Your objective:
Take the records below and set them down exactly, so that every line matches the original.
Start of Data to use
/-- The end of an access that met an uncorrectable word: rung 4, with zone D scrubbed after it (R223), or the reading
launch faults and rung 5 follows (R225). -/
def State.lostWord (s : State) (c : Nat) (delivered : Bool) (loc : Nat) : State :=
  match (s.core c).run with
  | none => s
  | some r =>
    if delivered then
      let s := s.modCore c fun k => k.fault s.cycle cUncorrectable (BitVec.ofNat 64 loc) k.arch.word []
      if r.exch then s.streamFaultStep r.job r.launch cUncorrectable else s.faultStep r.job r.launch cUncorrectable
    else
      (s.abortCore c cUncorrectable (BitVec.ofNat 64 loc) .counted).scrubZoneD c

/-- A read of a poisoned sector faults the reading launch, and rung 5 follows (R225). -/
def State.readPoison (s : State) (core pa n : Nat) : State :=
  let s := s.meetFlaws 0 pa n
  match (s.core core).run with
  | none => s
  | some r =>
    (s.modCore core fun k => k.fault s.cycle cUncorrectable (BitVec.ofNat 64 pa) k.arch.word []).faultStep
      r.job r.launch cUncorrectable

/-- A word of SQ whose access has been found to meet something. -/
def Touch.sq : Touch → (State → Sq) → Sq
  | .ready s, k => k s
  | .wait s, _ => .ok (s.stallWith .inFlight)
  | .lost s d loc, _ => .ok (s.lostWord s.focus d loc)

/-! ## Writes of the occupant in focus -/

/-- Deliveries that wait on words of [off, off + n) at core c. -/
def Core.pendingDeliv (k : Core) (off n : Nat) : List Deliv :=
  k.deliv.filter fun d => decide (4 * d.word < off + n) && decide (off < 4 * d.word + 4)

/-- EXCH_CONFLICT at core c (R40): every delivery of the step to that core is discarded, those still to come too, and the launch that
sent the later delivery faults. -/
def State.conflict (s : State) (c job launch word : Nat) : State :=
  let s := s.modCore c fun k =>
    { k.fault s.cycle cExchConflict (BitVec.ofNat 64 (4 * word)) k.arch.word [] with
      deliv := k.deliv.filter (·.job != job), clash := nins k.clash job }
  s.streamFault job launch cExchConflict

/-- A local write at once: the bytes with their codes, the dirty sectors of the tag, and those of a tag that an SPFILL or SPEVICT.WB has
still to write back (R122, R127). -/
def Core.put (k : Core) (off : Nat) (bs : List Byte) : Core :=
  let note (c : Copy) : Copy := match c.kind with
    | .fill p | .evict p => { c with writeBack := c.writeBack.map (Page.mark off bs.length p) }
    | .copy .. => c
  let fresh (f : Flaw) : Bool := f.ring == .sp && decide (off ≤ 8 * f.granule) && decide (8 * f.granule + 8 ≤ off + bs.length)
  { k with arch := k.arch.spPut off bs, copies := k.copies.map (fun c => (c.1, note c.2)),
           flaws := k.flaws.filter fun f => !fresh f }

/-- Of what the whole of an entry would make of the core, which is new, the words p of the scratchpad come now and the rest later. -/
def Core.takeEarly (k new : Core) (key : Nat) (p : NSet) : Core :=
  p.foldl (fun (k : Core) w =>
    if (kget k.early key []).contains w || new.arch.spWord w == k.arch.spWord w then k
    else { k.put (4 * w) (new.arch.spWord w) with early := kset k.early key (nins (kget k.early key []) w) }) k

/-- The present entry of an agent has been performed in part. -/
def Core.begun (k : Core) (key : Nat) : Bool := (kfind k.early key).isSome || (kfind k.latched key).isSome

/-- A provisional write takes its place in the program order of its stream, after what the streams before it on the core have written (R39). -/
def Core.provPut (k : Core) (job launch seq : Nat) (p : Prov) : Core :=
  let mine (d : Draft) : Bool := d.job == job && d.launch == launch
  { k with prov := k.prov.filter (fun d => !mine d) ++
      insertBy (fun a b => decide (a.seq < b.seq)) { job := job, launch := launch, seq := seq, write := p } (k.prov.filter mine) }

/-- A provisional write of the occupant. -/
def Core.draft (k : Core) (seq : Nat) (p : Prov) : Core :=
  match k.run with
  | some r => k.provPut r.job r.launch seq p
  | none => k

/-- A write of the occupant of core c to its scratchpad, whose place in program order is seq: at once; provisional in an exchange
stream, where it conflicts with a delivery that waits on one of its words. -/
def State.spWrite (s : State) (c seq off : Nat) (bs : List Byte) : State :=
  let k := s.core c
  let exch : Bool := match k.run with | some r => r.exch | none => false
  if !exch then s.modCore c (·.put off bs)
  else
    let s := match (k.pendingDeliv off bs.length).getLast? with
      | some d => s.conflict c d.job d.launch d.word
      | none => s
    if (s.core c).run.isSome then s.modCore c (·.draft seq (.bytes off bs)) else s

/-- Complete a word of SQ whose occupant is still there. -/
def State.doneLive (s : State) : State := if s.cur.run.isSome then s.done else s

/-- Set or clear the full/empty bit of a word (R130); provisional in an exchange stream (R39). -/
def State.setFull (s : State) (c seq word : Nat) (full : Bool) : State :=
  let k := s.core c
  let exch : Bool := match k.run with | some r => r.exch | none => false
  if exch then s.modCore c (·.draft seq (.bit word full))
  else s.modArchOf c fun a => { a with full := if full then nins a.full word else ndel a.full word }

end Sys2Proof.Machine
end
End of Data to use
Answer:
/-- The end of an access that met an uncorrectable word: rung 4, with zone D scrubbed after it (R223), or the reading
launch faults and rung 5 follows (R225). -/
def State.lostWord (s : State) (c : Nat) (delivered : Bool) (loc : Nat) : State :=
  match (s.core c).run with
  | none => s
  | some r =>
    if delivered then
      let s := s.modCore c fun k => k.fault s.cycle cUncorrectable (BitVec.ofNat 64 loc) k.arch.word []
      if r.exch then s.streamFaultStep r.job r.launch cUncorrectable else s.faultStep r.job r.launch cUncorrectable
    else
      (s.abortCore c cUncorrectable (BitVec.ofNat 64 loc) .counted).scrubZoneD c

/-- A read of a poisoned sector faults the reading launch, and rung 5 follows (R225). -/
def State.readPoison (s : State) (core pa n : Nat) : State :=
  let s := s.meetFlaws 0 pa n
  match (s.core core).run with
  | none => s
  | some r =>
    (s.modCore core fun k => k.fault s.cycle cUncorrectable (BitVec.ofNat 64 pa) k.arch.word []).faultStep
      r.job r.launch cUncorrectable

/-- A word of SQ whose access has been found to meet something. -/
def Touch.sq : Touch → (State → Sq) → Sq
  | .ready s, k => k s
  | .wait s, _ => .ok (s.stallWith .inFlight)
  | .lost s d loc, _ => .ok (s.lostWord s.focus d loc)

/-! ## Writes of the occupant in focus -/

/-- Deliveries that wait on words of [off, off + n) at core c. -/
def Core.pendingDeliv (k : Core) (off n : Nat) : List Deliv :=
  k.deliv.filter fun d => decide (4 * d.word < off + n) && decide (off < 4 * d.word + 4)

/-- EXCH_CONFLICT at core c (R40): every delivery of the step to that core is discarded, those still to come too, and the launch that
sent the later delivery faults. -/
def State.conflict (s : State) (c job launch word : Nat) : State :=
  let s := s.modCore c fun k =>
    { k.fault s.cycle cExchConflict (BitVec.ofNat 64 (4 * word)) k.arch.word [] with
      deliv := k.deliv.filter (·.job != job), clash := nins k.clash job }
  s.streamFault job launch cExchConflict

/-- A local write at once: the bytes with their codes, the dirty sectors of the tag, and those of a tag that an SPFILL or SPEVICT.WB has
still to write back (R122, R127). -/
def Core.put (k : Core) (off : Nat) (bs : List Byte) : Core :=
  let note (c : Copy) : Copy := match c.kind with
    | .fill p | .evict p => { c with writeBack := c.writeBack.map (Page.mark off bs.length p) }
    | .copy .. => c
  let fresh (f : Flaw) : Bool := f.ring == .sp && decide (off ≤ 8 * f.granule) && decide (8 * f.granule + 8 ≤ off + bs.length)
  { k with arch := k.arch.spPut off bs, copies := k.copies.map (fun c => (c.1, note c.2)),
           flaws := k.flaws.filter fun f => !fresh f }

/-- Of what the whole of an entry would make of the core, which is new, the words p of the scratchpad come now and the rest later. -/
def Core.takeEarly (k new : Core) (key : Nat) (p : NSet) : Core :=
  p.foldl (fun (k : Core) w =>
    if (kget k.early key []).contains w || new.arch.spWord w == k.arch.spWord w then k
    else { k.put (4 * w) (new.arch.spWord w) with early := kset k.early key (nins (kget k.early key []) w) }) k

/-- The present entry of an agent has been performed in part. -/
def Core.begun (k : Core) (key : Nat) : Bool := (kfind k.early key).isSome || (kfind k.latched key).isSome

/-- A provisional write takes its place in the program order of its stream, after what the streams before it on the core have written (R39). -/
def Core.provPut (k : Core) (job launch seq : Nat) (p : Prov) : Core :=
  let mine (d : Draft) : Bool := d.job == job && d.launch == launch
  { k with prov := k.prov.filter (fun d => !mine d) ++
      insertBy (fun a b => decide (a.seq < b.seq)) { job := job, launch := launch, seq := seq, write := p } (k.prov.filter mine) }

/-- A provisional write of the occupant. -/
def Core.draft (k : Core) (seq : Nat) (p : Prov) : Core :=
  match k.run with
  | some r => k.provPut r.job r.launch seq p
  | none => k

/-- A write of the occupant of core c to its scratchpad, whose place in program order is seq: at once; provisional in an exchange
stream, where it conflicts with a delivery that waits on one of its words. -/
def State.spWrite (s : State) (c seq off : Nat) (bs : List Byte) : State :=
  let k := s.core c
  let exch : Bool := match k.run with | some r => r.exch | none => false
  if !exch then s.modCore c (·.put off bs)
  else
    let s := match (k.pendingDeliv off bs.length).getLast? with
      | some d => s.conflict c d.job d.launch d.word
      | none => s
    if (s.core c).run.isSome then s.modCore c (·.draft seq (.bytes off bs)) else s

/-- Complete a word of SQ whose occupant is still there. -/
def State.doneLive (s : State) : State := if s.cur.run.isSome then s.done else s

/-- Set or clear the full/empty bit of a word (R130); provisional in an exchange stream (R39). -/
def State.setFull (s : State) (c seq word : Nat) (full : Bool) : State :=
  let k := s.core c
  let exch : Bool := match k.run with | some r => r.exch | none => false
  if exch then s.modCore c (·.draft seq (.bit word full))
  else s.modArchOf c fun a => { a with full := if full then nins a.full word else ndel a.full word }

end Sys2Proof.Machine
end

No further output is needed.